Start of Information

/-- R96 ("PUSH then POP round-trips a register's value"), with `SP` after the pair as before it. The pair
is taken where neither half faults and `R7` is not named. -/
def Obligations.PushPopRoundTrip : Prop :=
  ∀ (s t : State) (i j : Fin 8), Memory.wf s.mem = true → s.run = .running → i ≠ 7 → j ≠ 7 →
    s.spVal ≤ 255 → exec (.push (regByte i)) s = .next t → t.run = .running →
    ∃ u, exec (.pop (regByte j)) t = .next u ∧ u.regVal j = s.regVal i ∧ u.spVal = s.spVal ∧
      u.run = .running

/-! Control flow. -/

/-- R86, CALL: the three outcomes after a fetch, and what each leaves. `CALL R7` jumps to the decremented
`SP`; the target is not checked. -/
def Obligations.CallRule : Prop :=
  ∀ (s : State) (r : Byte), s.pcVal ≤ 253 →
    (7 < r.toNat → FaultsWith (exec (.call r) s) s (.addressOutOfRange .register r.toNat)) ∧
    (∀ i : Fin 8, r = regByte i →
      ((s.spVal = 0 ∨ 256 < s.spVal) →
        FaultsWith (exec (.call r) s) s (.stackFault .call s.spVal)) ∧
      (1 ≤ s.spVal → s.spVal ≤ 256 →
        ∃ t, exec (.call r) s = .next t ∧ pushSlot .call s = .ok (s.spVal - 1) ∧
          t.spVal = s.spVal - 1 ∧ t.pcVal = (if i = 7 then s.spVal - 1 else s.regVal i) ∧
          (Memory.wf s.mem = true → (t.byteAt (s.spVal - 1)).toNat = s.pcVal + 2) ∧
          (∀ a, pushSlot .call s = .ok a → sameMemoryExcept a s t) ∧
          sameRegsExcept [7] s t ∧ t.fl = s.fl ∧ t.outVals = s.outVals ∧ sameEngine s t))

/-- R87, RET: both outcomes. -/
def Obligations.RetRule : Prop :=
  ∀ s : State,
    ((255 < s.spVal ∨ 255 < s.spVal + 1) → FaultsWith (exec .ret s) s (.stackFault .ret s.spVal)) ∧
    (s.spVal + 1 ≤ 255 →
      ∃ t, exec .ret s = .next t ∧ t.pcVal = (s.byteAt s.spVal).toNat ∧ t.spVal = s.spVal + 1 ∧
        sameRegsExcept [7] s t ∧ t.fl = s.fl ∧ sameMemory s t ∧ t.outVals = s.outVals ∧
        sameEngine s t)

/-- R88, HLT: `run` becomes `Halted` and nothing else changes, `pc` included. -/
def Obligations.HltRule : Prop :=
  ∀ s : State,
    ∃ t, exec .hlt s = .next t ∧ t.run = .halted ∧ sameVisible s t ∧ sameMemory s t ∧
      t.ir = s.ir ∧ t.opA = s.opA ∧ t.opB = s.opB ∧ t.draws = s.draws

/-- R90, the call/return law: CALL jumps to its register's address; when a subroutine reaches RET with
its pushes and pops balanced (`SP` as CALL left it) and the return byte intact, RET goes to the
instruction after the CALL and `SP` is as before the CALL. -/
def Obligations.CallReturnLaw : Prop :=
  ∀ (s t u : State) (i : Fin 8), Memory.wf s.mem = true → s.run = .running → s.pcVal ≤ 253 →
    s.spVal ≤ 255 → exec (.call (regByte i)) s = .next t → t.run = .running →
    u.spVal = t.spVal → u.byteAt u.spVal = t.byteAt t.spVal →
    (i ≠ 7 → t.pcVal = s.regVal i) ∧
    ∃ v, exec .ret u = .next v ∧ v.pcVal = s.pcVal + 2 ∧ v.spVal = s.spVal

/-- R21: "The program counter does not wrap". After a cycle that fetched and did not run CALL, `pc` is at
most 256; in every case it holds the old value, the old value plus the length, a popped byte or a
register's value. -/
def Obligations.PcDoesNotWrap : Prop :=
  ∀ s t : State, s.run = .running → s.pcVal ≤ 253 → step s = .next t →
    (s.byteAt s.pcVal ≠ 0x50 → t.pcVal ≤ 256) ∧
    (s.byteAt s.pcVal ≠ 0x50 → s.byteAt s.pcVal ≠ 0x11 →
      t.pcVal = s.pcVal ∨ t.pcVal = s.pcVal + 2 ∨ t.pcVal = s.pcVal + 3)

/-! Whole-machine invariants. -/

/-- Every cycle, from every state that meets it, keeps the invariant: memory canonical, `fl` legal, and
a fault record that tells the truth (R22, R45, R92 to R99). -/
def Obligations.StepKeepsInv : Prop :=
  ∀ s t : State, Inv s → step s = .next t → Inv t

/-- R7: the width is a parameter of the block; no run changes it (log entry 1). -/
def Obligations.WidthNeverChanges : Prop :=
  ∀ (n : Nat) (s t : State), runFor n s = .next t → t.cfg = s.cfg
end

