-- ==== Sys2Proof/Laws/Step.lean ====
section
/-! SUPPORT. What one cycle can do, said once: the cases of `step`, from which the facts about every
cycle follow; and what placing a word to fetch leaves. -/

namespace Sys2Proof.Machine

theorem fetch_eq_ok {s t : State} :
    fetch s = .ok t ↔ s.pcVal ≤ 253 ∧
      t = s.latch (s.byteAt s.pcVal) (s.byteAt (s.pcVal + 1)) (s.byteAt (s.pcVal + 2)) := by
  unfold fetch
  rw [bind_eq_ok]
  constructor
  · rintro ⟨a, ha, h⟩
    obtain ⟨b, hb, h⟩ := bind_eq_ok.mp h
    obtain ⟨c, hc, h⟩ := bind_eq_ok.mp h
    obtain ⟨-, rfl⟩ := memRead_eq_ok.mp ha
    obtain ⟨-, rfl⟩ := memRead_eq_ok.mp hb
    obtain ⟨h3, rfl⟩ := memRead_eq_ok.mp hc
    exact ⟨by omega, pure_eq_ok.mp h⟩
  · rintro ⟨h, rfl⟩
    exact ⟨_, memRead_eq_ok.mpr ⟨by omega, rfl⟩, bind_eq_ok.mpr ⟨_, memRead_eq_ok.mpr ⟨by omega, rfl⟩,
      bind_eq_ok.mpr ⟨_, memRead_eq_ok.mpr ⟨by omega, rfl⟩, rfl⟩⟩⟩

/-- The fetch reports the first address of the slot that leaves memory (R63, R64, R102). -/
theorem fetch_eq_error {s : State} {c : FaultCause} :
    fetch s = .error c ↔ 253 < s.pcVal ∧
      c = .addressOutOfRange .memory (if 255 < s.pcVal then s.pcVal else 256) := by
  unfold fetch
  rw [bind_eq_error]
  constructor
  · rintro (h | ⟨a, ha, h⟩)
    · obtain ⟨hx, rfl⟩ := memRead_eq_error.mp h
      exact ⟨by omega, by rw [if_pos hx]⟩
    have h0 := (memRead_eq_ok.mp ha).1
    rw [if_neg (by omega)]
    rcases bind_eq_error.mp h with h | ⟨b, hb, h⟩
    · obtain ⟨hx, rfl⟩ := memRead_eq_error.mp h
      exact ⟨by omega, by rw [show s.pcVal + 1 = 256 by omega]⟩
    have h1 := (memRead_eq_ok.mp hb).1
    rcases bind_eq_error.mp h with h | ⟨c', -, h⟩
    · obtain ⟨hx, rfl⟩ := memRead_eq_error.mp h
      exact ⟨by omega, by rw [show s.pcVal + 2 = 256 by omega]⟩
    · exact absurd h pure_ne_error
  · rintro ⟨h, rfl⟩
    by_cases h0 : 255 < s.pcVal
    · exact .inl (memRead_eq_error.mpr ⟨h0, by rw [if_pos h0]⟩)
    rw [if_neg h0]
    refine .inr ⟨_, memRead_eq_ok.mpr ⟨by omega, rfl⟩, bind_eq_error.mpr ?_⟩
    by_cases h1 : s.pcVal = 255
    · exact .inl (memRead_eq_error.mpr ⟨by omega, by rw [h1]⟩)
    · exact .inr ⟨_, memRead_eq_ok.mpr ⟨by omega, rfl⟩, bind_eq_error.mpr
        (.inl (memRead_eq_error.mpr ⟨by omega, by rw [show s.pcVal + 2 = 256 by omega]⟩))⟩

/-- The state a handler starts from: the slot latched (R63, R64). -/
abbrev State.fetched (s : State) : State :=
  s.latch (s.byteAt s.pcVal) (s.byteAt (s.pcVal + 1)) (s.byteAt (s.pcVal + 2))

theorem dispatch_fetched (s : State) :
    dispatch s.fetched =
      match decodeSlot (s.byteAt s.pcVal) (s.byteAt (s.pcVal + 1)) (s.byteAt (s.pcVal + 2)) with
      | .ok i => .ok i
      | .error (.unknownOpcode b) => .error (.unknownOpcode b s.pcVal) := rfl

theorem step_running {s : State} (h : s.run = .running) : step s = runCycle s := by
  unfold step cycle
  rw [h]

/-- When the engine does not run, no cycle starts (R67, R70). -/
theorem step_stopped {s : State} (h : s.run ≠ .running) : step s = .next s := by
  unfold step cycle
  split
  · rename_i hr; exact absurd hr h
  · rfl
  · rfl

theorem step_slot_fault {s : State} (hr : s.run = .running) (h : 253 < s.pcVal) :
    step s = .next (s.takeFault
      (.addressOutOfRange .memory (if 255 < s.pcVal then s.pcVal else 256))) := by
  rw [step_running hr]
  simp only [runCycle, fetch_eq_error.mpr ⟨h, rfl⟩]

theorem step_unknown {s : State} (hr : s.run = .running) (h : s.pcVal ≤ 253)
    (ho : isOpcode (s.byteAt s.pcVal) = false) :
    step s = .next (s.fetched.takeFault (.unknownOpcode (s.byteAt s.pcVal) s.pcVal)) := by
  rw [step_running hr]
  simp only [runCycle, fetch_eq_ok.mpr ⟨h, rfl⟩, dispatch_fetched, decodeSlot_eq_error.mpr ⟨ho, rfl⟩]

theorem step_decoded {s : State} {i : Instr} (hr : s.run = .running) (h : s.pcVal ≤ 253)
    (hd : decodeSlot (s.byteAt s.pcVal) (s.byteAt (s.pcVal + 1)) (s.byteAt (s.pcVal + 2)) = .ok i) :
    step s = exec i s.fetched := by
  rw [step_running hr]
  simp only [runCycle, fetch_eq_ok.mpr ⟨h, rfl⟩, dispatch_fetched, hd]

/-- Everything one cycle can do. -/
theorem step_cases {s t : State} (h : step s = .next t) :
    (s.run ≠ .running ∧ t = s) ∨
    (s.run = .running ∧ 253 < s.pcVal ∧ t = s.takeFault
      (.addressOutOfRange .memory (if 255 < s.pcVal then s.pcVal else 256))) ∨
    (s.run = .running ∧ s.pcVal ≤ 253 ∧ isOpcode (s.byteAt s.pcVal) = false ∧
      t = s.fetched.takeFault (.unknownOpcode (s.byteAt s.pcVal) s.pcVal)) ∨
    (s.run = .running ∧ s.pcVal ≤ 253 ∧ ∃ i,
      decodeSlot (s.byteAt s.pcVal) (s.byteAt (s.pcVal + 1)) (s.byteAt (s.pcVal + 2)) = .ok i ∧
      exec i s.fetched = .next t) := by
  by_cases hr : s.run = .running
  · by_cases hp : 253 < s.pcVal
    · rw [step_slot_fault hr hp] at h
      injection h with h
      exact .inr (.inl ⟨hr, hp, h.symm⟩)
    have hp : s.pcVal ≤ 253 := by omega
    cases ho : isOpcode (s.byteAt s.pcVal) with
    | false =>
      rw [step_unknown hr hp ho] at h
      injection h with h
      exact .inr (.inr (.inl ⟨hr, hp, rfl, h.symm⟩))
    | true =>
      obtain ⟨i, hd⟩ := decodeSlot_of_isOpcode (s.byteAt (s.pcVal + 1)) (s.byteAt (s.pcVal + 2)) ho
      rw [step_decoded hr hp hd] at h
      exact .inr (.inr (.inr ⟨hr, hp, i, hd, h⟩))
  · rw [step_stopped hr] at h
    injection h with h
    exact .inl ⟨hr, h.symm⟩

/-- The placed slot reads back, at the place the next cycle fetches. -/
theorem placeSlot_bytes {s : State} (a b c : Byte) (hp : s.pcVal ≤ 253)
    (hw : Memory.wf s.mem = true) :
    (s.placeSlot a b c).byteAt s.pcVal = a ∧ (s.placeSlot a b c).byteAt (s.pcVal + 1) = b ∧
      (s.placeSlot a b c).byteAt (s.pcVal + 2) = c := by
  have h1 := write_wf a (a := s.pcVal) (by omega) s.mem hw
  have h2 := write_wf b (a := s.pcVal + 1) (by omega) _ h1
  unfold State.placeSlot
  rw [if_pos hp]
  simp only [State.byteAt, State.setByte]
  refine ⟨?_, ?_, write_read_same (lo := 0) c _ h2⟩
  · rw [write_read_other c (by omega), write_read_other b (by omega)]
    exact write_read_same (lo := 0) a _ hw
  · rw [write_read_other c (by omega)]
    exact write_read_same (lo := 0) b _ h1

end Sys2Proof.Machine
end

End of Information

* What this task involves: Each line above from the one with "exec i s.fetched = .next t) := by" up to and including the one with "(s.placeSlot a b c).byteAt s.pcVal" must be set down exactly, and no line outside that span may appear.

* Output for this task:
      exec i s.fetched = .next t) := by
  by_cases hr : s.run = .running
  · by_cases hp : 253 < s.pcVal
    · rw [step_slot_fault hr hp] at h
      injection h with h
      exact .inr (.inl ⟨hr, hp, h.symm⟩)
    have hp : s.pcVal ≤ 253 := by omega
    cases ho : isOpcode (s.byteAt s.pcVal) with
    | false =>
      rw [step_unknown hr hp ho] at h
      injection h with h
      exact .inr (.inr (.inl ⟨hr, hp, rfl, h.symm⟩))
    | true =>
      obtain ⟨i, hd⟩ := decodeSlot_of_isOpcode (s.byteAt (s.pcVal + 1)) (s.byteAt (s.pcVal + 2)) ho
      rw [step_decoded hr hp hd] at h
      exact .inr (.inr (.inr ⟨hr, hp, i, hd, h⟩))
  · rw [step_stopped hr] at h
    injection h with h
    exact .inl ⟨hr, h.symm⟩

/-- The placed slot reads back, at the place the next cycle fetches. -/
theorem placeSlot_bytes {s : State} (a b c : Byte) (hp : s.pcVal ≤ 253)
    (hw : Memory.wf s.mem = true) :
    (s.placeSlot a b c).byteAt s.pcVal = a ∧ (s.placeSlot a b c).byteAt (s.pcVal + 1) = b ∧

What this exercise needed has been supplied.